Design, setting, participants: Prospective population cohort analysis of Australia and New Zealand Dialysis and Transplant Registry data for all patients with incident ESKD who commenced dialysis in Australia or New Zealand during 1980–2014.
Outcome measures: Primary outcome: cardiovascular disease-related mortality; secondary outcome: all-cause mortality.
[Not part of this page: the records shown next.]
-- ==== Sys2Proof/Certificates/Slice0/Obligations.lean ====
section
/-!
DEFINITION. The statements about the model, one per group of rules of the spec: control space first, then the units in the order of the
spec's chapters, then what holds of every step.
-/
open Sys2Proof Sys2Proof.Machine Sys2Proof.Claims

/-- R7, R10. Each bit of a written register takes what its type code says: RW and unlocked LK the bit written, W1C and W1S as their names say, RO,
RC, WO and reserved bits unchanged; BADBEAT is cleared whole by a 1 in any of its bits. Where starting something and showing state held elsewhere do
not come in, a read returns the current value of every field but that of a WO field, which reads 0, and of an ST field, which reads the staged
value; it clears RC fields to their reset values unless it is a debug read without CONSUME, and changes nothing else. -/
def Obligations.RegisterTypeCodes : Prop :=
  (∀ (s : State) (src : Fin 9) (off : BitVec 26) (v : BitVec 64) (row : RegRow) (ix : List Nat),
    src.val < 6 → Reachable s off row ix → PlainRegister row ix off.toNat → (∀ m, stMember row.kind ix = some m → s.shadowBusy m = false) →
    ∃ t, exec (.registerWrite src off 4 v) s = .next t ∧ t = { s with regs := t.regs, stv := t.stv } ∧
      (stMember row.kind ix = none → t.stv = s.stv) ∧ RegsBut s t [off.toNat] ∧
      ∀ j, j < 32 → (t.reg off.toNat).getLsbD j =
        (if row.w1s.getLsbD j = true ∧ v.getLsbD j = true then true
         else if row.w1c.getLsbD j = true ∧ v.getLsbD j = true then false
         else if (writable s row ix).getLsbD j = true then v.getLsbD j
         else (s.reg off.toNat).getLsbD j)) ∧
  (∀ (s : State) (v : BitVec 32), v &&& 0xFFFF ≠ 0 → (s.writeReg R.DB_WDT v).fld R.DB_WDT F.DB_WDT.BADBEAT = 0) ∧
  (∀ (s : State) (off : BitVec 26) (row : RegRow) (ix : List Nat) (how : ReadBy),
    how = .consume ∨ how = .quiet → Reachable s off row ix → off.toNat < 0x800000 ∨ 0x900000 ≤ off.toNat → off.toNat < 0x2000000 →
    ShowsItself row ix →
    ∃ t v, exec (.readClear off 4 how) s = .next t ∧ t = { s with regs := t.regs, out := .busRead off.toNat v :: s.out } ∧
      (∀ j, j < 32 → row.wo.getLsbD j = false → row.st.getLsbD j = false → v.getLsbD j = (s.reg off.toNat).getLsbD j) ∧
      v &&& row.wo &&& ~~~row.st = 0 ∧ RegsBut s t [off.toNat] ∧
      t.reg off.toNat = (if how = .quiet then s.reg off.toNat else (s.reg off.toNat &&& ~~~row.rc) ||| (resetVal off.toNat &&& row.rc))) ∧
  (∀ (s : State) (off : BitVec 26) (row : RegRow) (ix : List Nat) (how : ReadBy),
    how = .consume ∨ how = .quiet → Reachable s off row ix → off.toNat < 0x800000 ∨ 0x900000 ≤ off.toNat → off.toNat < 0x2000000 → row.rc ≠ 0 →
    let v := s.busValue off.toNat false
    ∃ t, exec (.readClear off 4 how) s = .next t ∧ t = { s with regs := t.regs, out := .busRead off.toNat v :: s.out } ∧
      v &&& row.wo = 0 ∧ RegsBut s t [off.toNat] ∧
      t.reg off.toNat = (if how = .quiet then s.reg off.toNat else (s.reg off.toNat &&& ~~~row.rc) ||| (resetVal off.toNat &&& row.rc))) ∧
  (∀ (s : State) (off : BitVec 26) (row : RegRow) (ix : List Nat) (m : Nat),
    Reachable s off row ix → off.toNat < 0x800000 ∨ 0x900000 ≤ off.toNat → off.toNat < 0x2000000 → row.rc = 0 → stMember row.kind ix = some m →
    let v := s.busValue off.toNat false
    exec (.readClear off 4 .consume) s = .next { s with out := .busRead off.toNat v :: s.out } ∧
      v &&& row.st = s.staged m off.toNat &&& row.st ∧ v &&& row.wo &&& ~~~row.st = 0)

/-- R8. A write to an ST field changes no live value; of two writes before a commit the second is what the shadow holds; and the commit of the
field's member makes the shadow live, and nothing else of what is staged. -/
def Obligations.StagedWritesWaitForCommit : Prop :=
  ∀ (s : State) (src : Fin 9) (off : BitVec 26) (v v' : BitVec 64) (row : RegRow) (ix : List Nat) (m : Nat),
    src.val < 6 → Reachable s off row ix → PlainRegister row ix off.toNat → stMember row.kind ix = some m →
    let put := fun (w : BitVec 64) => (s.staged m off.toNat &&& ~~~row.st) ||| (w.setWidth 32 &&& row.st)
    (∃ t, exec (.registerWrite src off 4 v) s = .next t ∧ t.bank = s.bank ∧ t.live m off.toNat = s.live m off.toNat ∧
      (∀ k o, o ≠ off.toNat → t.live k o = s.live k o) ∧
      (s.shadowBusy m = false → t = { s with regs := t.regs, stv := t.stv } ∧ t.staged m off.toNat = put v) ∧
      (s.shadowBusy m = true → t.stv = s.stv)) ∧
    (∀ t, s.shadowBusy m = false → exec (.registerWrite src off 4 v) s = .next t →
      ∃ u, exec (.registerWrite src off 4 v') t = .next u ∧ u.staged m off.toNat = put v') ∧
    (s.flip m).live m off.toNat = s.staged m off.toNat ∧ (∀ k, k ≠ m → (s.flip m).liveCopy k = s.liveCopy k)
Results: Of 56 552 patients followed for a median 2.5 years (total, 193 549 person-years), 15 829 (28.0%) had type 2 diabetes and diabetic nephropathy; 4993 (8.8%) had type 2 diabetes and non-diabetic nephropathy. Cardiovascular disease-related mortality during the first 10 years of dialysis was significantly higher for patients with diabetes/diabetic nephropathy (277 deaths per 1000 patients; 95% CI, 270–284) or diabetes/non-diabetic nephropathy (220 deaths per 1000 patients; 95% CI, 208–231) than for patients without type 2 diabetes (136 deaths per 1000 patients; 95% CI, 133–140). The risk of cardiovascular disease-related mortality was greater for patients with diabetes/diabetic nephropathy (adjusted hazard ratio [aHR], 1.63; 95% CI, 1.56–1.72) or diabetes/non-diabetic nephropathy (aHR, 1.31; 95% CI, 1.23–1.41) than for patients without diabetes. The excess risk associated with having diabetes was greater for younger than for older patients.
Conclusions: Mortality risk is higher for patients with incident ESKD commencing dialysis who also have type 2 diabetes than for patients without diabetes, particularly among patients under 50 years of age, and the risk was more pronounced in patients for whom ESKD was attributed to diabetic nephropathy.